Les bagues, les colliers s’enroulent – métal hurlant et amoureux. Pourtant, au tout début, les enseignes sont réticentes, comme si elles n’étaient pas prêtes, encore, à glorifier le plaisir et la liberté. L’industrie, l’économie, semblent jouer ailleurs, sur des terrains plus convenus peut-être ou qui s’abstiennent tout du moins de célébrer ce plaisir-là, puisqu’il est gratuit et qu’il se propage d’un corps à l’autre. 
Il serait idiot de vouloir à tout prix faire entrer Betony Vernon dans une catégorie bien définie. Certains ont parlé d’icône. Que l’on se rassure, la réalité est un chouïa plus subtile. Mais, puisque les vrais personnages sont souvent difficiles à décrire, on préfère les amoindrir et les pousser de force dans une boîte arbitraire. 
Que fait Betony alors ? Eh bien, je crois qu’elle vit. Je crois aussi qu’elle tente par tous les moyens d’ouvrir certains regards et de démêler certains nœuds. Il y a son livre bien sûr : The Boudoir Bible, illustré avec élégance par François Berthoud et publié en 2013 par Rizzoli, puis en français : La Bible du Boudoir chez Robert Laffont en 2014. Les traductions se multiplient – bientôt dix. 

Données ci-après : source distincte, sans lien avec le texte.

-- ==== Sys2Proof/Machine/Shift.lean ====
section
/-! DEFINITION. Shifts and rotates (41_alu.md sections 4 and 5). -/

namespace Sys2Proof.Machine

/-! ## Shift amounts -/

/-- The amount of a 32-bit variable shift: the low five bits of a register. -/
def shift5 (v : Dword) : Nat := (v.extractLsb' 0 5).toNat

/-- The amount of a 64-bit variable shift: the low six bits of a register. -/
def shift6 (v : Dword) : Nat := (v.extractLsb' 0 6).toNat

/-! ## 32-bit shifts -/

/-- SLL (rule R430). -/
def execSll (rt : RegNum) (rd : RegNum) (sa : BitVec 5) (s : State) : Result :=
  writeReg s rd (sext (low (s.reg rt) <<< sa.toNat))

/-- SSNOP: an SLL of r0 (rule R430; 44_special_trap.md rule R653). -/
def execSsnop (s : State) : Result := .next s.advance

/-- SRL (rule R431). -/
def execSrl (rt : RegNum) (rd : RegNum) (sa : BitVec 5) (s : State) : Result :=
  writeWord s (isSext (s.reg rt)) rd (low (s.reg rt) >>> sa.toNat)

/-- SRA (rule R432). -/
def execSra (rt : RegNum) (rd : RegNum) (sa : BitVec 5) (s : State) : Result :=
  writeWord s (isSext (s.reg rt)) rd ((low (s.reg rt)).sshiftRight sa.toNat)

/-- SLLV (rule R433). -/
def execSllv (rs : RegNum) (rt : RegNum) (rd : RegNum) (s : State) : Result :=
  writeReg s rd (sext (low (s.reg rt) <<< shift5 (s.reg rs)))

/-- SRLV (rule R434). -/
def execSrlv (rs : RegNum) (rt : RegNum) (rd : RegNum) (s : State) : Result :=
  writeWord s (isSext (s.reg rs) && isSext (s.reg rt)) rd (low (s.reg rt) >>> shift5 (s.reg rs))

/-- SRAV (rule R435). -/
def execSrav (rs : RegNum) (rt : RegNum) (rd : RegNum) (s : State) : Result :=
  writeWord s (isSext (s.reg rs) && isSext (s.reg rt)) rd ((low (s.reg rt)).sshiftRight (shift5 (s.reg rs)))

/-! ## 64-bit shifts -/

/-- DSLL (rule R436). -/
def execDsll (rt : RegNum) (rd : RegNum) (sa : BitVec 5) (s : State) : Result :=
  need64 s <| writeReg s rd (s.reg rt <<< sa.toNat)

/-- DSRL (rule R437). -/
def execDsrl (rt : RegNum) (rd : RegNum) (sa : BitVec 5) (s : State) : Result :=
  need64 s <| writeReg s rd (s.reg rt >>> sa.toNat)

/-- DSRA (rule R438). -/
def execDsra (rt : RegNum) (rd : RegNum) (sa : BitVec 5) (s : State) : Result :=
  need64 s <| writeReg s rd ((s.reg rt).sshiftRight sa.toNat)

/-- DSLLV (rule R439). -/
def execDsllv (rs : RegNum) (rt : RegNum) (rd : RegNum) (s : State) : Result :=
  need64 s <| writeReg s rd (s.reg rt <<< shift6 (s.reg rs))

/-- DSRLV (rule R440). -/
def execDsrlv (rs : RegNum) (rt : RegNum) (rd : RegNum) (s : State) : Result :=
  need64 s <| writeReg s rd (s.reg rt >>> shift6 (s.reg rs))

/-- DSRAV (rule R441). -/
def execDsrav (rs : RegNum) (rt : RegNum) (rd : RegNum) (s : State) : Result :=
  need64 s <| writeReg s rd ((s.reg rt).sshiftRight (shift6 (s.reg rs)))

/-- DSLL32 (rule R442). -/
def execDsll32 (rt : RegNum) (rd : RegNum) (sa : BitVec 5) (s : State) : Result :=
  need64 s <| writeReg s rd (s.reg rt <<< (32 + sa.toNat))

/-- DSRL32 (rule R443). -/
def execDsrl32 (rt : RegNum) (rd : RegNum) (sa : BitVec 5) (s : State) : Result :=
  need64 s <| writeReg s rd (s.reg rt >>> (32 + sa.toNat))

/-- DSRA32 (rule R444). -/
def execDsra32 (rt : RegNum) (rd : RegNum) (sa : BitVec 5) (s : State) : Result :=
  need64 s <| writeReg s rd ((s.reg rt).sshiftRight (32 + sa.toNat))

/-! ## Rotates (section 5) -/

/-- ROR (rule R445). -/
def execRor (rt : RegNum) (rd : RegNum) (sa : BitVec 5) (s : State) : Result :=
  writeReg s rd (sext ((low (s.reg rt)).rotateRight sa.toNat))

/-- RORV (rule R446). -/
def execRorv (rs : RegNum) (rt : RegNum) (rd : RegNum) (s : State) : Result :=
  writeReg s rd (sext ((low (s.reg rt)).rotateRight (shift5 (s.reg rs))))

/-- DROR (rule R447). -/
def execDror (rt : RegNum) (rd : RegNum) (sa : BitVec 5) (s : State) : Result :=
  need64 s <| writeReg s rd ((s.reg rt).rotateRight sa.toNat)

/-- DROR32 (rule R448). -/
def execDror32 (rt : RegNum) (rd : RegNum) (sa : BitVec 5) (s : State) : Result :=
  need64 s <| writeReg s rd ((s.reg rt).rotateRight (32 + sa.toNat))

/-- DRORV (rule R449): by the low five bits of rs. -/
def execDrorv (rs : RegNum) (rt : RegNum) (rd : RegNum) (s : State) : Result :=
  need64 s <| writeReg s rd ((s.reg rt).rotateRight (shift5 (s.reg rs)))

end Sys2Proof.Machine
end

IL FAUT LE BON OUTIL, IL FAUT L’HUILE AUSSI, ET LA SERRURE S’OUVRE.

 

L’idée du texte, alors, est aussi simple qu’ambitieuse : aider les femmes, les hommes, à trouver les clefs de leur propre sexualité, à ne plus avoir honte du plaisir et à le considérer comme une entreprise qui n’est pas celle d’un jeu, mais bel et bien une affaire sérieuse. Je pense alors à ce texte de Jacques Rigaut que je porte en mon cœur comme lui portait son suicide à la boutonnière : « Je serai sérieux comme le plaisir. Les gens ne savent pas ce qu’ils disent. Il n’y a pas de raisons de vivre, mais il n’y a pas de raisons de mourir non plus. La seule façon qui nous soit laissée de témoigner notre dédain de la vie, c’est de l’accepter. »
Car parfois – souvent plutôt – les drames frappent à la porte de nos vies, jusqu’à les bloquer, jusqu’à les détruire. Il faut se reconstruire alors, comme on se rééduque. Betony me le dit aussi simplement que ça : comme elle n’a pas eu d’enfant, elle a voulu consacrer son temps aux autres autrement. Elle les emmène vers une perception sereine et  nécessaire de leurs propres jouissances. On parle alors du rapport amoureux, du toucher, de toutes ces choses qui nous sont indispensables mais dont le manque se fait ressentir chez tant de personnes. Betony parle des clefs à trouver, comme un simple mécanisme à débloquer. Il faut le bon outil, il faut l’huile aussi, et la serrure s’ouvre. Enfin. 
En l’écrivant, je comprends mieux pourquoi je suis sorti de cet appartement avec une sensation aussi étrange qu’agréable, une sensation qui semblait s’enrouler autour de ma nuque. C’est un tout qu’il faut englober : un charme, de l’odeur des bougies à la couleur des teintures, des matières qui brillent, et la présence si peu courante d’une personne absolument tranquille avec ce qu’elle est, avec ce qu’elle fait, pourquoi elle le fait aussi, et la manière dont elle s’y prend. Si je devais parler de Betony Vernon, je parlerais d’une expérience, car notre simple discussion, assis l’un en face de l’autre dans les bas fauteuils en velours n’avait pourtant rien d’une interview banale. Et je sais que ce n’est pas grâce à moi, mais seulement puisque Betony l’a décidé ainsi.